# Saved data entries
%%
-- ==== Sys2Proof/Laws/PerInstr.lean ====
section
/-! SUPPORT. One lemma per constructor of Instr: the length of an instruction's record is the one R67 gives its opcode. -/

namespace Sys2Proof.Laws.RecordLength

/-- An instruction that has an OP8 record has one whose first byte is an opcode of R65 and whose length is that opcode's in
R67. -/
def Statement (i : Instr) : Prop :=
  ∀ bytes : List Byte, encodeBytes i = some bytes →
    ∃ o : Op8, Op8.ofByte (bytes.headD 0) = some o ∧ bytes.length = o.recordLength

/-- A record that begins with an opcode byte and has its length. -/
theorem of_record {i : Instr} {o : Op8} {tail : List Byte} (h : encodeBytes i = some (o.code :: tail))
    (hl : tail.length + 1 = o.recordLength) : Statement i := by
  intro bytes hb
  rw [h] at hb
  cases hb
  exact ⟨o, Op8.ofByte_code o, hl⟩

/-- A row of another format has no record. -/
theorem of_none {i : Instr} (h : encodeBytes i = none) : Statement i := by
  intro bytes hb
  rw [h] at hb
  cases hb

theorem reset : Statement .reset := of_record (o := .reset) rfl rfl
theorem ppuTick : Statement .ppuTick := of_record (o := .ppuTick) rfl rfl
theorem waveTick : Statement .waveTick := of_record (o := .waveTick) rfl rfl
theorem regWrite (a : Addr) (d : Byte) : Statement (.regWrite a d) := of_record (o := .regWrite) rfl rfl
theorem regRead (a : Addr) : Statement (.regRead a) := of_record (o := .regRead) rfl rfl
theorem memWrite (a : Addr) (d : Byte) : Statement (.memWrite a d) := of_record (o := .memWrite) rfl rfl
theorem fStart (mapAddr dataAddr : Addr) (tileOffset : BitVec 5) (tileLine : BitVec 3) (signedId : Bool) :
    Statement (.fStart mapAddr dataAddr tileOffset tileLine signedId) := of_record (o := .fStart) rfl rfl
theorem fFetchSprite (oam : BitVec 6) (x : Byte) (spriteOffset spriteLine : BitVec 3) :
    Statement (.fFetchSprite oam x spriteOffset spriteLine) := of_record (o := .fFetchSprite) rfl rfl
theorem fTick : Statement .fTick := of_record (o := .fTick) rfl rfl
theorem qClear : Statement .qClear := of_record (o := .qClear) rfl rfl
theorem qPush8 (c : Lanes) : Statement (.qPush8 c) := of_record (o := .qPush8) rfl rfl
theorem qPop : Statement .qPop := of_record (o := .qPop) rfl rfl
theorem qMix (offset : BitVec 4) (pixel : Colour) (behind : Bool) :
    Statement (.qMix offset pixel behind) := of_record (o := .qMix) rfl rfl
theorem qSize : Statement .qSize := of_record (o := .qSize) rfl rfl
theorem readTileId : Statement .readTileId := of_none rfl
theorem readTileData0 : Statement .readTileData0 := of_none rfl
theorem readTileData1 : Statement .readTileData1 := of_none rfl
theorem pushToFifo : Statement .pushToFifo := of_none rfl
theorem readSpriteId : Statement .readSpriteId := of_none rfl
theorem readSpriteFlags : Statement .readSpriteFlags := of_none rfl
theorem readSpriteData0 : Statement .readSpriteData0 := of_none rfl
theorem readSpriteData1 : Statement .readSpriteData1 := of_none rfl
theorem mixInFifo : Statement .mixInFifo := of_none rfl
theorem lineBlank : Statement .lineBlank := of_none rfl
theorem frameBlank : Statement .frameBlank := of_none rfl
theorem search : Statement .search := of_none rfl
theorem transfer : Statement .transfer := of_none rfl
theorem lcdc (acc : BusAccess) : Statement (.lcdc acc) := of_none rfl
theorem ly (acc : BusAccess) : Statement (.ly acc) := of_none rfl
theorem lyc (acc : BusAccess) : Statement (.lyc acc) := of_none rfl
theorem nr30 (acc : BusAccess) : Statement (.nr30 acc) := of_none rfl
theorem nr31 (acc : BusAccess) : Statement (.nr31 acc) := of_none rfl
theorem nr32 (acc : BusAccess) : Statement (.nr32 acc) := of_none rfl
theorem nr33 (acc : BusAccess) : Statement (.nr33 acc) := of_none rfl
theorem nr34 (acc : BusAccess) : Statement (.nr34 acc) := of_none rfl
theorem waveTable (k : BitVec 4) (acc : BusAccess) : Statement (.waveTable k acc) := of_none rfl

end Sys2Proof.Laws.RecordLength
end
%%
# Exercise
Every entry needs to be copied again, word for word.

# Result of the exercise
-- ==== Sys2Proof/Laws/PerInstr.lean ====
section
/-! SUPPORT. One lemma per constructor of Instr: the length of an instruction's record is the one R67 gives its opcode. -/

namespace Sys2Proof.Laws.RecordLength

/-- An instruction that has an OP8 record has one whose first byte is an opcode of R65 and whose length is that opcode's in
R67. -/
def Statement (i : Instr) : Prop :=
  ∀ bytes : List Byte, encodeBytes i = some bytes →
    ∃ o : Op8, Op8.ofByte (bytes.headD 0) = some o ∧ bytes.length = o.recordLength

/-- A record that begins with an opcode byte and has its length. -/
theorem of_record {i : Instr} {o : Op8} {tail : List Byte} (h : encodeBytes i = some (o.code :: tail))
    (hl : tail.length + 1 = o.recordLength) : Statement i := by
  intro bytes hb
  rw [h] at hb
  cases hb
  exact ⟨o, Op8.ofByte_code o, hl⟩

/-- A row of another format has no record. -/
theorem of_none {i : Instr} (h : encodeBytes i = none) : Statement i := by
  intro bytes hb
  rw [h] at hb
  cases hb

theorem reset : Statement .reset := of_record (o := .reset) rfl rfl
theorem ppuTick : Statement .ppuTick := of_record (o := .ppuTick) rfl rfl
theorem waveTick : Statement .waveTick := of_record (o := .waveTick) rfl rfl
theorem regWrite (a : Addr) (d : Byte) : Statement (.regWrite a d) := of_record (o := .regWrite) rfl rfl
theorem regRead (a : Addr) : Statement (.regRead a) := of_record (o := .regRead) rfl rfl
theorem memWrite (a : Addr) (d : Byte) : Statement (.memWrite a d) := of_record (o := .memWrite) rfl rfl
theorem fStart (mapAddr dataAddr : Addr) (tileOffset : BitVec 5) (tileLine : BitVec 3) (signedId : Bool) :
    Statement (.fStart mapAddr dataAddr tileOffset tileLine signedId) := of_record (o := .fStart) rfl rfl
theorem fFetchSprite (oam : BitVec 6) (x : Byte) (spriteOffset spriteLine : BitVec 3) :
    Statement (.fFetchSprite oam x spriteOffset spriteLine) := of_record (o := .fFetchSprite) rfl rfl
theorem fTick : Statement .fTick := of_record (o := .fTick) rfl rfl
theorem qClear : Statement .qClear := of_record (o := .qClear) rfl rfl
theorem qPush8 (c : Lanes) : Statement (.qPush8 c) := of_record (o := .qPush8) rfl rfl
theorem qPop : Statement .qPop := of_record (o := .qPop) rfl rfl
theorem qMix (offset : BitVec 4) (pixel : Colour) (behind : Bool) :
    Statement (.qMix offset pixel behind) := of_record (o := .qMix) rfl rfl
theorem qSize : Statement .qSize := of_record (o := .qSize) rfl rfl
theorem readTileId : Statement .readTileId := of_none rfl
theorem readTileData0 : Statement .readTileData0 := of_none rfl
theorem readTileData1 : Statement .readTileData1 := of_none rfl
theorem pushToFifo : Statement .pushToFifo := of_none rfl
theorem readSpriteId : Statement .readSpriteId := of_none rfl
theorem readSpriteFlags : Statement .readSpriteFlags := of_none rfl
theorem readSpriteData0 : Statement .readSpriteData0 := of_none rfl
theorem readSpriteData1 : Statement .readSpriteData1 := of_none rfl
theorem mixInFifo : Statement .mixInFifo := of_none rfl
theorem lineBlank : Statement .lineBlank := of_none rfl
theorem frameBlank : Statement .frameBlank := of_none rfl
theorem search : Statement .search := of_none rfl
theorem transfer : Statement .transfer := of_none rfl
theorem lcdc (acc : BusAccess) : Statement (.lcdc acc) := of_none rfl
theorem ly (acc : BusAccess) : Statement (.ly acc) := of_none rfl
theorem lyc (acc : BusAccess) : Statement (.lyc acc) := of_none rfl
theorem nr30 (acc : BusAccess) : Statement (.nr30 acc) := of_none rfl
theorem nr31 (acc : BusAccess) : Statement (.nr31 acc) := of_none rfl
theorem nr32 (acc : BusAccess) : Statement (.nr32 acc) := of_none rfl
theorem nr33 (acc : BusAccess) : Statement (.nr33 acc) := of_none rfl
theorem nr34 (acc : BusAccess) : Statement (.nr34 acc) := of_none rfl
theorem waveTable (k : BitVec 4) (acc : BusAccess) : Statement (.waveTable k acc) := of_none rfl

end Sys2Proof.Laws.RecordLength
end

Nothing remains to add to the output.